(Collected data entries)
============
/-! ## Vector engine, records -/

/-- R307, R308, R311, R323, R341: VE_SETVL sets VLEN of the SP channel and returns BEAT to 0; VE_TLOAD fills a table slot with 4,128 bytes of the
scratchpad; VE_BCAST converts elements into BROW lines and BCOL; a chain on the MX channel waits there for its rows; a VE_SYNC holds the other
channel while an earlier operation of the one it names has not completed, and is nothing otherwise. R312 to R315, R318, R319, R347: a chain on the
SP channel takes each element of each row through the eight stages of its descriptor, and VE_EPROG through its program, with the BROW, BCOL and IN_B
values of the element's place, and stores the row in DFMT; masked elements are stored by POLICY. R345: a record with a field value outside what
verification admits is a fault of cause 6. Completes: VE_SETVL, VE_TLOAD, VE_BCAST, VE_CHAIN, VE_SYNC, VE_EPROG. -/
def Obligations.VectorChains : Prop :=
  (∀ (core : Fin 8) (q : Seq) (r : VeRec) (v : VeUnit) (s : State), s.vecAt core q r → v = (s.engines core).ve →
    (r.op = 0x26 → r.sp = true → r.count ≠ 0 → ∃ t, exec (.veSetvl core {}) s = .next t ∧ t.fld (F.veVlenVlen core) = r.count % 65536 ∧
      t.fld (F.veStatusBeat core) = 0 ∧ (t.engines core).ve = { v with ticket := v.ticket + 1 } ∧ (t.engines core).seq = some { q with pos := q.pos + 64 } ∧
      s.onlyRegs t [R.veVlen core, R.veStatus core] ∧ t = { s with regs := t.regs, eng := t.eng }) ∧
    (r.op = 0x25 → s.fits core [(r.cfg, 4128)] → ∃ t, exec (.veTload core {}) s = .next t ∧
      (t.engines core).ve = { v with tables := tset v.tables r.tslot (s.peek (spadPlace core + r.cfg) 4128), ticket := v.ticket + 1 } ∧
      (t.engines core).seq = some { q with pos := q.pos + 64 } ∧ s.onlyRegs t [R.veStatus core] ∧ t = { s with regs := t.regs, eng := t.eng }) ∧
    (∀ i, (r.op, i) ∈ [(0x22, Instr.veEprog core {}), (0x24, .veBcast core {}), (0x26, .veSetvl core {})] → r.sp = true → r.bad = true →
      exec i s = .next (veSync core (veFault core 6 (s.vecPast core q)))) ∧
    (∀ n, r.op = 0x24 → r.bad = false → n = (if r.count = 0 then 65536 else r.count) → (flagBit r.bcast 0 = true → s.fits core [(r.cfg, fmtBytes r.aFmt n)]) →
        (flagBit r.bcast 1 = true → s.fits core [(r.srcB, fmtBytes r.bFmt r.rows)]) →
      ∃ t u, exec (.veBcast core {}) s = .next t ∧ u = (t.engines core).ve ∧
        (flagBit r.bcast 0 = true → ∀ e, e < n → u.browAt r.ch (r.browBase + e / 512) (e % 512) = ((s.loadElems core r.aFmt r.cfg n).getD e (0, {})).1) ∧
        (flagBit r.bcast 0 = false → u.brow = v.brow) ∧ (flagBit r.bcast 1 = true → ∀ e, e < r.rows → u.bcolAt r.ch e = ((s.loadElems core r.bFmt r.srcB r.rows).getD e (0, {})).1) ∧
        (flagBit r.bcast 1 = false → u.bcol = v.bcol) ∧ u = { v with brow := u.brow, bcol := u.bcol, ticket := v.ticket + 1 } ∧
        (t.engines core).seq = some { q with pos := q.pos + 64 } ∧ s.onlyRegs t [R.veStatus core, if r.sp then R.veFlagsSp core else R.veFlagsMx core] ∧
        t = { s with regs := t.regs, eng := t.eng }) ∧
    (r.op = 0x21 → r.sp = false → ∃ t, exec (.veChain core {}) s = .next t ∧ (t.engines core).ve = { v with mx := [(v.ticket, (r, {}))], ticket := v.ticket + 1 } ∧
      t.bit (F.veStatusMxWaiting core) = true ∧ t.bit (F.veStatusMxBusy core) = true ∧ (t.engines core).seq = some { q with pos := q.pos + 64 } ∧
      s.onlyRegs t [R.veStatus core] ∧ t = { s with regs := t.regs, eng := t.eng }) ∧
    (r.op = 0x27 → ∃ t, exec (.veSync core) s = .next t ∧ (t.engines core).ve = { v with ticket := v.ticket + 1 } ∧ (t.engines core).seq = some { q with pos := q.pos + 64 } ∧
      s.onlyRegs t [R.veStatus core] ∧ t = { s with regs := t.regs, eng := t.eng }) ∧
    (∀ z k y, r.op = 0x27 → r.sp = false → k < v.ticket → y.op = 0x21 → z = s.setVe core { v with mx := [(k, (y, {}))] } → ∃ t, exec (.veSync core) z = .next t ∧
      (t.engines core).ve = { v with mx := [(k, (y, {}))], sp := [(v.ticket, (r, {}))], ticket := v.ticket + 1 })) ∧
  (∀ (core : Fin 8) (q : Seq) (r : VeRec) (n : Nat) (s : State), s.vecAt core q r → n = s.fld (F.veVlenVlen core) → r.sp = true →
    (∀ gs, r.op = 0x21 → r.bad = false → gs = stagesOf (s.peek (spadPlace core + r.cfg) 128) → chainOk (s.peek (spadPlace core + r.cfg) 128) = true →
        chainFits gs r.dFmt = true → s.fits core [(r.cfg, 128)] → s.fits core (rowRanges r.srcA r.aStride r.rows (fmtBytes r.aFmt n)) →
        (chainReads gs 3 = true → s.fits core (rowRanges r.srcB r.bStride r.rows (fmtBytes r.bFmt n))) → s.fitsOut core (outRanges r n (reduceKind gs).isSome) →
      exec (.veChain core {}) s = .next (veSync core (((List.range r.rows).foldl (fun u row => endRow core r gs row (chainRow (u.engines core).ve r gs row
          (u.loadElems core r.aFmt (r.srcA + row * r.aStride) n) (if chainReads gs 3 then u.loadElems core r.bFmt (r.srcB + row * r.bStride) n else [])) u)
        (s.vecPast core q)).addPair (R.veBeatsSp core) (r.rows * ((n + 511) / 512))))) ∧
    (∀ k g, r.op = 0x22 → r.bad = false → progOk (s.peek (spadPlace core + r.cfg) (48 + 4 * k)) = true → k = leNat (s.peek (spadPlace core + r.cfg) 1) → g = eprogOf (s.peek (spadPlace core + r.cfg) (48 + 4 * k)) → s.fits core [(r.cfg, 1)] →
        s.fits core [(r.cfg, 48 + 4 * k)] → s.fits core (rowRanges r.srcA r.aStride r.rows (fmtBytes r.aFmt n)) →
        (g.reads 17 = true → s.fits core (rowRanges r.srcB r.bStride r.rows (fmtBytes r.bFmt n))) → s.fitsOut core (outRanges r n false) →
      ∃ t, exec (.veEprog core {}) s = .next t ∧ (t.engines core).ve = { (s.engines core).ve with ticket := (s.engines core).ve.ticket + 1 } ∧
        t.pair (R.veBeatsSp core) = (s.pair (R.veBeatsSp core) + r.rows * ((n + 511) / 512)) % 2 ^ 64 ∧ (t.engines core).seq = some { q with pos := q.pos + 64 } ∧
        s.onlyRegs t [R.veStatus core, R.veFlagsSp core, R.veBeatsSp core, R.veBeatsSp core + 4] ∧ t = { s with regs := t.regs, mem := t.mem, eng := t.eng } ∧
        (r.rows = 1 → isMx r.dFmt = false → g.reads 17 = false → s.Inv → ∀ e, e < n → ∀ out, out = (g.run (s.engines core).ve.tables 
              { ina := ((s.loadElems core r.aFmt r.srcA n).getD e (0, {})).1, inb := 0, brow := (s.engines core).ve.browAt 1 (r.browBase + e / 512) (e % 512), bcol := (s.engines core).ve.bcolAt 1 0, lane := fpOfNat e, row := fpOfNat 0 }
              (((s.loadElems core r.aFmt r.srcA n).getD e (0, {})).2.or {})).1 →
            memRead t.mem (spadPlace core + r.dst + elemBits r.dFmt / 8 * e) (elemBits r.dFmt / 8) = match out with
              | some x => leBytes (elemBits r.dFmt / 8) (ofFp r.dFmt r.satinf x).1
              | none => if r.zero then List.replicate (elemBits r.dFmt / 8) 0 else memRead s.mem (spadPlace core + r.dst + elemBits r.dFmt / 8 * e) (elemBits r.dFmt / 8))))

/-! ## Recurrence unit -/

/-- R355, R356, R366, R369, R370: what an operation of the tide-pool group, an RU_TOEP or an RU_TLOAD leaves, for a record whose fields verification
admits, with its scratchpad ranges in the partition's regions and its members' state in the pool. RU_SLOAD leaves each member's stored elements, in
their work form, in the state buffer, and no other byte of it changes. RU_SSTORE writes each valid member's work elements, rounded as PREC has it, into
its state, member after member. RU_TOEP leaves in each entry of the image the tap that falls there, or zero. RU_RING GATHER leaves the last CAP units of each
plane, those numbered below 0 as zero bytes, and with HOLD the HELD bit of each valid member, where its outputs meet neither one another nor what it
reads. RU_RING APPEND writes the last min(COUNT, CAP) units of each plane of each valid member into their slots and adds COUNT to S, where the pool does not
meet what it reads. RU_TLOAD fills a table slot. No other byte of memory changes, and nothing else but the unit's counters and flags and the sequencer.
Completes: RU_SLOAD, RU_SSTORE, RU_TOEP, RU_RING_GATHER, RU_RING_APPEND, RU_TLOAD. -/
def Obligations.RecurrenceRuns : Prop :=
  ∀ (core : Fin 8) (q : Seq) (r : RuRec) (ru : RuUnit) (m : Nat → MemberRow) (x : Nat → Stream) (b : Nat → Nat) (s : State), s.Inv → Memory.wf ru.buf = true →
      s.ruAt core q r → r.bad = false → s.fits core r.ranges.1 → s.fitsOut core r.ranges.2 → ru = (s.engines core).ru →
      (∀ i, m i = s.memberEntry core r.members i) → (∀ i, b i = s.partBase (x i) ((m i).token % 2 == 1) + r.stateOff) →
    (r.op = 0x31 → (∀ i, i < r.rows → s.holds core (m i) (x i) (b i) (r.elems * storeSize r.prec)) →
      ∃ t u, exec (.ruSload core {}) s = .next t ∧ u = (t.engines core).ru ∧
        (∀ i j, i < r.rows → j < r.elems → memRead u.buf (r.bufOff + (i * r.elems + j) * workSize r.prec) (workSize r.prec) =
          (widenEl r.prec ((s.allocBytes (x i) (b i) (r.elems * storeSize r.prec)).drop (j * storeSize r.prec))).bytes r.prec) ∧
        (∀ a, (a < r.bufOff ∨ r.bufOff + r.rows * r.elems * workSize r.prec ≤ a) → memGet u.buf a = memGet ru.buf a) ∧
        u = { ru with buf := u.buf, members := u.members } ∧ t.mem = s.mem ∧ s.afterRu t core q [R.ruPoolBytes core, R.ruPoolBytes core + 4]) ∧
    (r.op = 0x32 → (∀ i, i < r.rows → (m i).valid = true → s.holds core (m i) (x i) (b i) (r.elems * storeSize r.prec)) →
      ∃ t u, exec (.ruSstore core {}) s = .next t ∧ u = (t.engines core).ru ∧
        t.mem = ((List.range r.rows).foldl (fun z i => if (m i).valid then putAlloc (x i) (b i) ((List.range r.elems).flatMap (fun j =>
          (storeEl r.prec (drawOf (m i).seed r.layer (m i).chunk r.tPos (r.stateOff / 2 + j)) (ru.work r.prec (r.bufOff + (i * r.elems + j) * workSize r.prec))).1)) z else z) s).mem ∧
        (∀ a, (∀ i, i < r.rows → (m i).valid = true → ∀ g ∈ (x i).grans, a < granAddr g.2 ∨ granAddr g.2 + 16384 ≤ a) → memGet t.mem a = memGet s.mem a) ∧
        u = { ru with members := u.members } ∧ s.afterRu t core q [R.ruFlags core, R.ruStored core, R.ruStored core + 4, R.ruSrDraws core,
          R.ruSrDraws core + 4, R.ruSrAway core, R.ruSrAway core + 4, R.ruPoolBytes core, R.ruPoolBytes core + 4]) ∧
    (r.op = 0x35 → ∀ k : Nat, k = elemBits r.inFmt / 8 → ∃ t, exec (.ruToep core {}) s = .next t ∧
      (∀ (row col : Nat) (j : Int), row < 128 * density r.inFmt → col < 512 → j = signedOf 32 r.delta + (col : Int) - (row : Int) →
        memRead t.mem (spadPlace core + r.dst + row * (if k = 2 then 1024 else 512) + col * k) k =
          if 0 ≤ j ∧ j < (r.elems : Int) then s.spadBytes core (r.src + j.toNat * k) k else List.replicate k 0) ∧
      (∀ a, (a < spadPlace core + r.dst ∨ spadPlace core + r.dst + 131072 ≤ a) → memGet t.mem a = memGet s.mem a) ∧
      (t.engines core).ru = ru ∧ s.afterRu t core q []) ∧
    (r.op = 0x36 → r.append = false → (∀ i, i < r.rows → s.holds core (m i) (x i) (b i) (ringBytes r)) →
      ∃ t u, exec (.ruRingGather core {}) s = .next t ∧ u = (t.engines core).ru ∧ u = { ru with members := u.members } ∧
        (∀ a, (∀ w ∈ r.ranges.2, a < spadPlace core + w.1 ∨ spadPlace core + w.1 + w.2 ≤ a) → memGet t.mem a = memGet s.mem a) ∧
        s.afterRu t core q [R.ruPoolBytes core, R.ruPoolBytes core + 4] ∧
        ((∀ i p j k, i < r.rows → p < r.units → j < r.rows → k < r.units → (i ≠ j ∨ p ≠ k) →
            rangesMeet (r.dst + i * r.dStride + p * r.pStride) (r.elems * r.unitBytes) (r.dst + j * r.dStride + k * r.pStride) (r.elems * r.unitBytes) = false) →
          (∀ i p, i < r.rows → p < r.units → r.hold = true → rangesMeet (r.dst + i * r.dStride + p * r.pStride) (r.elems * r.unitBytes) r.members (32 * r.rows) = false) →
          (∀ i, i < r.rows → ∀ g ∈ (x i).grans, ∀ w ∈ r.ranges.2, rangesMeet (granAddr g.2) 16384 (spadPlace core + w.1) w.2 = false) →
          ∀ i n, i < r.rows → n = leNat (s.allocBytes (x i) (b i) 8) →
            (∀ p, p < r.units → memRead t.mem (spadPlace core + (r.dst + i * r.dStride + p * r.pStride)) (r.elems * r.unitBytes) = (List.range r.elems).flatMap (fun k =>
              if n + k < r.elems then List.replicate r.unitBytes 0 else s.allocBytes (x i) (b i + ringSlot r p (n + k - r.elems)) r.unitBytes)) ∧
            (r.hold = true → (m i).valid = true → ∀ o, o = leNat (s.spadBytes core (r.members + 32 * i + 4) 1) →
              memGet t.mem (spadPlace core + (r.members + 32 * i + 4)) = BitVec.ofNat 8 (o % 2 + o / 4 * 4 + (if n < r.elems then 2 else 0))))) ∧
    (r.op = 0x36 → r.append = true → (∀ i, i < r.rows → (m i).valid = true → s.holds core (m i) (x i) (b i) (ringBytes r)) →
        (∀ i, i < r.rows → (m i).valid = true → ∀ g ∈ (x i).grans, ∀ w ∈ r.ranges.1, rangesMeet (granAddr g.2) 16384 (spadPlace core + w.1) w.2 = false) →
      ∀ (k : Nat) (n : State → Nat → Nat), k = min r.count r.elems → (∀ (u : State) (i : Nat), n u i = leNat (u.allocBytes (x i) (b i) 8)) →
      ∃ t u, exec (.ruRingAppend core {}) s = .next t ∧ u = (t.engines core).ru ∧ u = { ru with members := u.members } ∧
        t.mem = ((List.range r.rows).foldl (fun z i => if (m i).valid then putAlloc (x i) (b i) (leBytes 8 (n z i + r.count))
          ((List.range r.units).foldl (fun y p => (List.range k).foldl (fun y j => putAlloc (x i) (b i + ringSlot r p (n z i + (r.count - k + j)))
            (s.spadBytes core (r.src + i * r.sStride + p * r.pStride + (r.count - k + j) * r.unitBytes) r.unitBytes) y) y) z) else z) s).mem ∧
        (∀ a, (∀ i, i < r.rows → (m i).valid = true → ∀ g ∈ (x i).grans, a < granAddr g.2 ∨ granAddr g.2 + 16384 ≤ a) → memGet t.mem a = memGet s.mem a) ∧
        s.afterRu t core q [R.ruPoolBytes core, R.ruPoolBytes core + 4]) ∧
    (r.op = 0x37 → ∃ t, exec (.ruTload core {}) s = .next t ∧ (t.engines core).ru = { ru with tables := tset ru.tables r.tslot (s.peek (spadPlace core + r.src) 4128) } ∧
      t.mem = s.mem ∧ s.afterRu t core q [])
============
== TASK INSTRUCTIONS ==
Copy the entries above exactly, but only from the line holding "u, exec (.ruRingGather" through the line holding "(∀ i p, i < r.rows", both included.

== YOUR RESPONSE ==
      ∃ t u, exec (.ruRingGather core {}) s = .next t ∧ u = (t.engines core).ru ∧ u = { ru with members := u.members } ∧
        (∀ a, (∀ w ∈ r.ranges.2, a < spadPlace core + w.1 ∨ spadPlace core + w.1 + w.2 ≤ a) → memGet t.mem a = memGet s.mem a) ∧
        s.afterRu t core q [R.ruPoolBytes core, R.ruPoolBytes core + 4] ∧
        ((∀ i p j k, i < r.rows → p < r.units → j < r.rows → k < r.units → (i ≠ j ∨ p ≠ k) →
            rangesMeet (r.dst + i * r.dStride + p * r.pStride) (r.elems * r.unitBytes) (r.dst + j * r.dStride + k * r.pStride) (r.elems * r.unitBytes) = false) →
          (∀ i p, i < r.rows → p < r.units → r.hold = true → rangesMeet (r.dst + i * r.dStride + p * r.pStride) (r.elems * r.unitBytes) r.members (32 * r.rows) = false) →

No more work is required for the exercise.